SGEMM_CUDA
SGEMM_CUDA copied to clipboard
Issues with row-major vs col-major in the repo and blog.
The naive kernel uses x for the x dimension and y for the y dimension.
https://github.com/siboehm/SGEMM_CUDA/blob/60cba6f9b20a198116c76f18de8047f44df8c8b8/src/kernels/1_naive.cuh#L17-L18
Looking at the CUDA programming guide (e.g., here: https://docs.nvidia.com/cuda/cuda-c-programming-guide/#shared-memory) shows that x thus corresponds to the col and y to the row. This is also what the figures in the blogpost use.
The kernel itself, however, then proceeds to assume column-major formatting: https://github.com/siboehm/SGEMM_CUDA/blob/60cba6f9b20a198116c76f18de8047f44df8c8b8/src/kernels/1_naive.cuh#L20-L28
C[4, 0], (x = 4, y = 0, first row, fifth column, 10x10 matrix so N = 10), would be the fifth element in linear memory for row-major formatting, but C[x * N + y = 40] makes it the 41st element, which corresponds to column-major formatting. The programming guide assumes row-major formatting in the kernel examples.

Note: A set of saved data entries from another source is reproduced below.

/-! ### Ill-formed words: one for each check (R82, vectors E6 to E14) -/

theorem test_wellFormed_refuses_category_0 : wellFormedWord 0x0000 = false ∧ wellFormedWord 0x00E1 = false ∧ wellFormedWord 0x0123 = false := by decide
theorem test_wellFormed_refuses_category_5 : wellFormedWord 0x5121 = false ∧ wellFormedWord 0x512F = false := by decide
theorem test_wellFormed_refuses_category_8 : wellFormedWord 0x8128 = false ∧ wellFormedWord 0x812D = false ∧ wellFormedWord 0x812F = false := by decide
theorem test_wellFormed_refuses_category_9 : wellFormedWord 0x9AB5 = false ∧ wellFormedWord 0x9AB1 = false := by decide
theorem test_wellFormed_refuses_category_E : wellFormedWord 0xE19F = false ∧ wellFormedWord 0xE1A0 = false := by decide
theorem test_wellFormed_refuses_category_F : wellFormedWord 0xF100 = false ∧ wellFormedWord 0xF175 = false := by decide
theorem test_wellFormed_accepts : wellFormedWord 0x00E0 = true ∧ wellFormedWord 0x5120 = true ∧ wellFormedWord 0x812E = true
    ∧ wellFormedWord 0x9AB0 = true ∧ wellFormedWord 0xE1A1 = true ∧ wellFormedWord 0xF165 = true := by decide
theorem test_decode_names_the_illegal_family : decode 0x00E1 = .error .illegal0 ∧ decode 0x5121 = .error .illegal5 ∧ decode 0x8128 = .error .illegal8
    ∧ decode 0x9AB5 = .error .illegal9 ∧ decode 0xE19F = .error .illegalE ∧ decode 0xF175 = .error .illegalF
    ∧ decodeBytes [0x12] = .error .truncated := by decide

/-! ### Every constructor's word, from the patterns of R78 -/

theorem test_decode_cls : decode 0x00E0 = .ok .cls := by decide
theorem test_decode_ret : decode 0x00EE = .ok .ret := by decide
theorem test_decode_jp : decode 0x1ABC = .ok (.jp 0xABC) := by decide
theorem test_decode_call : decode 0x2400 = .ok (.call 0x400) := by decide
theorem test_decode_seImm : decode 0x3244 = .ok (.seImm 2 0x44) := by decide
theorem test_decode_sneImm : decode 0x42F4 = .ok (.sneImm 2 0xF4) := by decide
theorem test_decode_seReg : decode 0x5120 = .ok (.seReg 1 2) := by decide
theorem test_decode_ldImm : decode 0x6A2C = .ok (.ldImm 10 0x2C) := by decide
theorem test_decode_addImm : decode 0x71FF = .ok (.addImm 1 0xFF) := by decide
theorem test_decode_ldReg : decode 0x8120 = .ok (.ldReg 1 2) := by decide
theorem test_decode_orReg : decode 0x8A31 = .ok (.orReg 10 3) := by decide
theorem test_decode_andReg : decode 0x80F2 = .ok (.andReg 0 15) := by decide
theorem test_decode_xorReg : decode 0x8F53 = .ok (.xorReg 15 5) := by decide
theorem test_decode_addReg : decode 0x8334 = .ok (.addReg 3 3) := by decide
theorem test_decode_subReg : decode 0x80F5 = .ok (.subReg 0 15) := by decide
theorem test_decode_shr : decode 0x8076 = .ok (.shr 0 7) := by decide
theorem test_decode_subn : decode 0x8F17 = .ok (.subn 15 1) := by decide
theorem test_decode_shl : decode 0x807E = .ok (.shl 0 7) := by decide
theorem test_decode_sneReg : decode 0x9120 = .ok (.sneReg 1 2) := by decide
theorem test_decode_ldI : decode 0xA20C = .ok (.ldI 0x20C) := by decide
theorem test_decode_jpV0 : decode 0xBFFF = .ok (.jpV0 0xFFF) := by decide
theorem test_decode_rnd : decode 0xC30F = .ok (.rnd 3 0x0F) := by decide
theorem test_decode_drw : decode 0xD12F = .ok (.drw 1 2 15) := by decide
theorem test_decode_skp : decode 0xE19E = .ok (.skp 1) := by decide
theorem test_decode_sknp : decode 0xE2A1 = .ok (.sknp 2) := by decide
theorem test_decode_ldVxDt : decode 0xF307 = .ok (.ldVxDt 3) := by decide
theorem test_decode_ldVxKey : decode 0xF30A = .ok (.ldVxKey 3) := by decide
theorem test_decode_ldDtVx : decode 0xF315 = .ok (.ldDtVx 3) := by decide
theorem test_decode_ldStVx : decode 0xF318 = .ok (.ldStVx 3) := by decide
theorem test_decode_addI : decode 0xF21E = .ok (.addI 2) := by decide
theorem test_decode_ldFont : decode 0xF229 = .ok (.ldFont 2) := by decide
theorem test_decode_ldBcd : decode 0xF433 = .ok (.ldBcd 4) := by decide
theorem test_decode_storeRegs : decode 0xF155 = .ok (.storeRegs 1) := by decide
theorem test_decode_loadRegs : decode 0xFF65 = .ok (.loadRegs 15) := by decide

/-- Vector E1: the first byte is the high byte. -/
theorem test_decodeTableWord : decodeTableWord 16 0x1234 = some (.jp 0x234) ∧ decodeTableWord 16 0x5121 = none := by decide

/-! ### One STEP each: the vectors of spec/95_test_vectors.md, parts 1 and 2 -/

/-- The reset state with these registers. -/
def withRegs (l : List (Nibble × Byte)) : State := l.foldl (fun s p => s.setV p.1 p.2) State.reset

/-- The word at `pc`, one STEP with the random byte `A7`, and what is asked of the next state. -/
def after (s : State) (w : Word) (ask : State → Bool) : Bool :=
  match (s.writeWord s.pc.toNat w).stepEvent 0xA7 with
  | .next t => ask t
  | _ => false

/-- The cells from `a` up. -/
def cells (s : State) (a n : Nat) : List Nat := (s.readBytes a n).map BitVec.toNat

/-- E2, E3, E4 -/
theorem test_fetch_at_the_end_of_memory : after { State.reset with pc := 0xFFE } 0x6007 (fun t => t.getV 0 == 7 && t.pc == 0x1000) = true
    ∧ after { State.reset with pc := 0xFFF } 0x6007 (fun t => t.faultCause == 4 && t.pc == 0xFFF && t.getV 0 == 0) = true := by decide
/-- E5 -/
theorem test_fetch_at_an_odd_pc : after { State.reset with pc := 0x201 } 0x612A (fun t => t.getV 1 == 0x2A && t.pc == 0x203) = true := by decide
/-- E6 -/
theorem test_empty_memory_raises_unknownOpcode : State.reset.stepEvent 0 = .next { State.reset with faultCause := 1 } := rfl
/-- F2 -/
theorem test_jp_to_itself : after { State.reset with pc := 0x20C } 0x120C (fun t => t.pc == 0x20C) = true := by decide
/-- F5, F6 -/
theorem test_call : after { State.reset with sp := 15 } 0x2300 (fun t => t.stack[15] == 0x200 && t.sp == 16 && t.pc == 0x300) = true
    ∧ after { State.reset with sp := 16 } 0x2300 (fun t => t.faultCause == 2 && t.sp == 16 && t.pc == 0x200) = true := by decide
/-- F9, F8 -/
theorem test_ret : after { State.reset with sp := 1, stack := State.reset.stack.set 0 0xFFE } 0x00EE
      (fun t => t.sp == 0 && t.pc == 0x1000 && t.stack[0] == 0xFFE) = true
    ∧ after State.reset 0x00EE (fun t => t.faultCause == 3 && t.sp == 0 && t.pc == 0x200) = true := by decide
/-- F10, F11 -/
theorem test_seImm : after (withRegs [(2, 0x44)]) 0x3244 (fun t => t.pc == 0x204) = true
    ∧ after (withRegs [(2, 0x45)]) 0x3244 (fun t => t.pc == 0x202) = true := by decide
/-- F12, F13 -/
theorem test_sneImm : after (withRegs [(2, 0x44)]) 0x4244 (fun t => t.pc == 0x202) = true
    ∧ after (withRegs [(2, 0x45)]) 0x4244 (fun t => t.pc == 0x204) = true := by decide
/-- F14, F15 -/
theorem test_seReg : after (withRegs [(1, 9), (2, 9)]) 0x5120 (fun t => t.pc == 0x204) = true
    ∧ after (withRegs [(1, 9), (2, 8)]) 0x5120 (fun t => t.pc == 0x202) = true := by decide
/-- F17, F18 -/
theorem test_sneReg : after (withRegs [(1, 9), (2, 8)]) 0x9120 (fun t => t.pc == 0x204) = true
    ∧ after (withRegs [(1, 9), (2, 9)]) 0x9120 (fun t => t.pc == 0x202) = true := by decide
/-- F21 -/
theorem test_jpV0_is_not_reduced : after (withRegs [(0, 0xFF)]) 0xBFFF (fun t => t.pc == 0x10FE && t.faultCause == 0) = true := by decide
/-- A2 -/
theorem test_ldImm : after State.reset 0x6FAB (fun t => t.getV 15 == 0xAB && t.pc == 0x202) = true := by decide
/-- A3 -/
theorem test_addImm : after (withRegs [(1, 5)]) 0x71FF (fun t => t.getV 1 == 4 && t.getV 15 == 0) = true := by decide
/-- A5 -/
theorem test_ldReg : after (withRegs [(2, 0x33)]) 0x8120 (fun t => t.getV 1 == 0x33 && t.getV 2 == 0x33) = true := by decide
/-- A6 -/
theorem test_orReg : after (withRegs [(0, 0xF0), (1, 0x0F), (15, 1)]) 0x8011 (fun t => t.getV 0 == 0xFF && t.getV 15 == 1) = true := by decide
/-- A7 -/
theorem test_andReg : after (withRegs [(0, 0xF0), (1, 0x3C), (15, 1)]) 0x8012 (fun t => t.getV 0 == 0x30 && t.getV 15 == 1) = true := by decide
/-- A8 -/
theorem test_xorReg : after (withRegs [(0, 0xF0), (1, 0x3C), (15, 1)]) 0x8013 (fun t => t.getV 0 == 0xCC && t.getV 15 == 1) = true := by decide
/-- A10, A11 -/
theorem test_addReg : after (withRegs [(0, 0x7F), (1, 0x80)]) 0x8014 (fun t => t.getV 0 == 0xFF && t.getV 15 == 0) = true
    ∧ after (withRegs [(0, 0x80), (1, 0x80)]) 0x8014 (fun t => t.getV 0 == 0 && t.getV 15 == 1) = true := by decide
/-- A13, A14 -/
theorem test_addReg_with_15 : after (withRegs [(15, 0xFF), (1, 3)]) 0x8F14 (fun t => t.getV 15 == 2) = true
    ∧ after (withRegs [(0, 0xFE), (15, 3)]) 0x80F4 (fun t => t.getV 0 == 1 && t.getV 15 == 1) = true := by decide
/-- A15, A16, S3 -/
theorem test_subReg : after (withRegs [(0, 0x0A), (1, 3)]) 0x8015 (fun t => t.getV 0 == 7 && t.getV 15 == 1) = true
    ∧ after (withRegs [(0, 0x55), (1, 0x55)]) 0x8015 (fun t => t.getV 0 == 0 && t.getV 15 == 0) = true
    ∧ after (withRegs [(0, 3), (1, 0x0A)]) 0x8015 (fun t => t.getV 0 == 0xF9 && t.getV 15 == 0) = true := by decide
/-- A18, A19, A20 -/
theorem test_subReg_with_15 : after (withRegs [(15, 9), (1, 4)]) 0x8F15 (fun t => t.getV 15 == 253) = true
    ∧ after (withRegs [(0, 9), (15, 4)]) 0x80F5 (fun t => t.getV 0 == 8 && t.getV 15 == 1) = true
    ∧ after (withRegs [(15, 200)]) 0x8FF5 (fun t => t.getV 15 == 0) = true := by decide
/-- A22, A23 -/
theorem test_shr : after (withRegs [(0, 3), (7, 0xAA)]) 0x8076 (fun t => t.getV 0 == 1 && t.getV 15 == 1 && t.getV 7 == 0xAA) = true
    ∧ after (withRegs [(15, 0xFF)]) 0x8F06 (fun t => t.getV 15 == 0) = true := by decide
/-- S3, A24 -/
theorem test_subn : after (withRegs [(0, 3), (1, 0x0A)]) 0x8017 (fun t => t.getV 0 == 7 && t.getV 15 == 1) = true
    ∧ after (withRegs [(0, 5), (1, 5)]) 0x8017 (fun t => t.getV 0 == 0 && t.getV 15 == 0) = true := by decide
/-- A26, A27 -/
theorem test_subn_with_15 : after (withRegs [(1, 9), (15, 4)]) 0x8F17 (fun t => t.getV 15 == 8) = true
    ∧ after (withRegs [(0, 4), (15, 9)]) 0x80F7 (fun t => t.getV 0 == 253 && t.getV 15 == 1) = true := by decide
/-- A29, A30 -/
theorem test_shl : after (withRegs [(0, 0x41), (7, 0xAA)]) 0x807E (fun t => t.getV 0 == 0x82 && t.getV 15 == 0 && t.getV 7 == 0xAA) = true
    ∧ after (withRegs [(15, 0x80)]) 0x8F0E (fun t => t.getV 15 == 2) = true := by decide
/-- A32: the random byte is `A7` -/
theorem test_rnd : after State.reset 0xC30F (fun t => t.getV 3 == 0x07 && t.pc == 0x202) = true := by decide
/-- M1 -/
theorem test_ldI : after { State.reset with i := 0xFFFF } 0xA300 (fun t => t.i == 0x300 && t.pc == 0x202) = true := by decide
/-- M3, M5 -/
theorem test_addI : after { withRegs [(0, 0)] with i := 0xFFF } 0xF01E (fun t => t.i == 0xFFF && t.getV 15 == 0) = true
    ∧ after { withRegs [(0, 1)] with i := 0xFFFF } 0xF01E (fun t => t.i == 0 && t.getV 15 == 1) = true := by decide
/-- M6, M7 -/
theorem test_addI_with_15 : after { withRegs [(15, 5)] with i := 0x100 } 0xFF1E (fun t => t.i == 0x100 && t.getV 15 == 0) = true
    ∧ after { withRegs [(15, 1)] with i := 0xFFF } 0xFF1E (fun t => t.i == 0x1000 && t.getV 15 == 1) = true := by decide
/-- M9 -/
theorem test_ldFont_is_unmasked : after (withRegs [(2, 0xFF)]) 0xF229 (fun t => t.i == 0x4FB && t.faultCause == 0) = true := by decide
/-- S8, M14 -/
theorem test_ldBcd : after (withRegs [(4, 123)]) 0xF433 (fun t => cells t 0 4 == [1, 2, 3, 0x90] && t.i == 0 && t.pc == 0x202) = true
    ∧ after { State.reset with i := 0xFFE } 0xF033 (fun t => t.faultCause == 5 && t.pc == 0x200) = true := by decide
/-- M15, M17 -/
theorem test_storeRegs : after { withRegs [(0, 0x12), (1, 8), (2, 0x77)] with i := 0x208 } 0xF155
      (fun t => cells t 0x207 4 == [0, 0x12, 8, 0] && t.i == 0x208 && t.pc == 0x202) = true
    ∧ after { withRegs [(0, 1)] with i := 0xFF1 } 0xFF55 (fun t => t.faultCause == 5 && cells t 0xFF1 1 == [0]) = true := by decide
/-- M20, M21 -/
theorem test_loadRegs : after (withRegs [(5, 0x99)]) 0xF465
      (fun t => (t.regsUpTo 5).map BitVec.toNat == [0xF0, 0x90, 0x90, 0x90, 0xF0, 0x99] && t.i == 0 && t.pc == 0x202) = true
    ∧ after { State.reset with i := 0x1000 } 0xF065 (fun t => t.faultCause == 5 && t.pc == 0x200) = true := by decide
/-- G1 -/
theorem test_cls : after { withRegs [(15, 1)] with fb := Vector.replicate 32 (BitVec.allOnes 64) } 0x00E0
    (fun t => t.fb == Vector.replicate 32 0 && t.getV 15 == 1 && t.pc == 0x202) = true := by decide
/-- G2: columns 62, 63, 4 and 5 of row 31 -/
theorem test_drw_wraps : after { (withRegs [(0, 62), (1, 31)]).writeMem 0x20C 0xC3 with i := 0x20C } 0xD011
    (fun t => t.fb == (Vector.replicate 32 0).set 31 0xC000000000000030 && t.getV 15 == 0 && t.pc == 0x202) = true := by decide
/-- G3, G11 -/
theorem test_drw_collides_or_faults :
    after { State.reset.writeMem 0x300 0x80 with i := 0x300, fb := (Vector.replicate 32 0).set 0 1 } 0xD011
      (fun t => t.fb == Vector.replicate 32 0 && t.getV 15 == 1) = true
    ∧ after { withRegs [(15, 7)] with i := 0xFFF } 0xD012 (fun t => t.faultCause == 5 && t.getV 15 == 7 && t.pc == 0x200) = true := by decide
/-- K1, K5 -/
theorem test_skp : after ((withRegs [(1, 7)]).setKey 7 true) 0xE19E (fun t => t.pc == 0x204) = true
    ∧ after (withRegs [(1, 16)]) 0xE19E (fun t => t.faultCause == 6 && t.pc == 0x200) = true := by decide
/-- K3, K6 -/
theorem test_sknp : after (withRegs [(1, 7)]) 0xE1A1 (fun t => t.pc == 0x204) = true
    ∧ after (withRegs [(1, 0xFF)]) 0xE1A1 (fun t => t.faultCause == 6 && t.pc == 0x200) = true := by decide
/-- K7, S9 -/
theorem test_ldVxKey : after ((State.reset.setKey 7 true).setKey 3 true) 0xF10A (fun t => t.getV 1 == 3 && t.pc == 0x202) = true
    ∧ after (withRegs [(3, 9)]) 0xF30A (fun t => t.pc == 0x200 && t.getV 3 == 9) = true := by decide
/-- K11 -/
theorem test_ldVxDt : after { State.reset with dt := 0x2A } 0xF307 (fun t => t.getV 3 == 0x2A && t.dt == 0x2A) = true := by decide
/-- K12 -/
theorem test_ldDtVx : after (withRegs [(3, 0x3C)]) 0xF315 (fun t => t.dt == 0x3C && t.st == 0) = true := by decide
/-- K13 -/
theorem test_ldStVx : after (withRegs [(3, 5)]) 0xF318 (fun t => t.st == 5 && t.dt == 0) = true := by decide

Why the choice to make the kernels in this repo use column-major formatting? Perhaps because cuBLAS also uses column-major instead of row-major storage?
This also causes the if statement for the tile quantization to be wrong I think:
https://github.com/siboehm/SGEMM_CUDA/blob/60cba6f9b20a198116c76f18de8047f44df8c8b8/src/kernels/1_naive.cuh#L10-L11
https://github.com/siboehm/SGEMM_CUDA/blob/60cba6f9b20a198116c76f18de8047f44df8c8b8/src/kernels/1_naive.cuh#L21
It checks whether x (which is the column index) is smaller than M (which is the number of rows of C). Similarly y < N, which compares the row index to the number of columns...
The figure just before the introduction of kernel 2 on the blog also seems wrong to me. It states that "A, B, C, are stored in row-major order. This means that the last index (here y) is the one that iterates continuous through memory (=has stride 1)."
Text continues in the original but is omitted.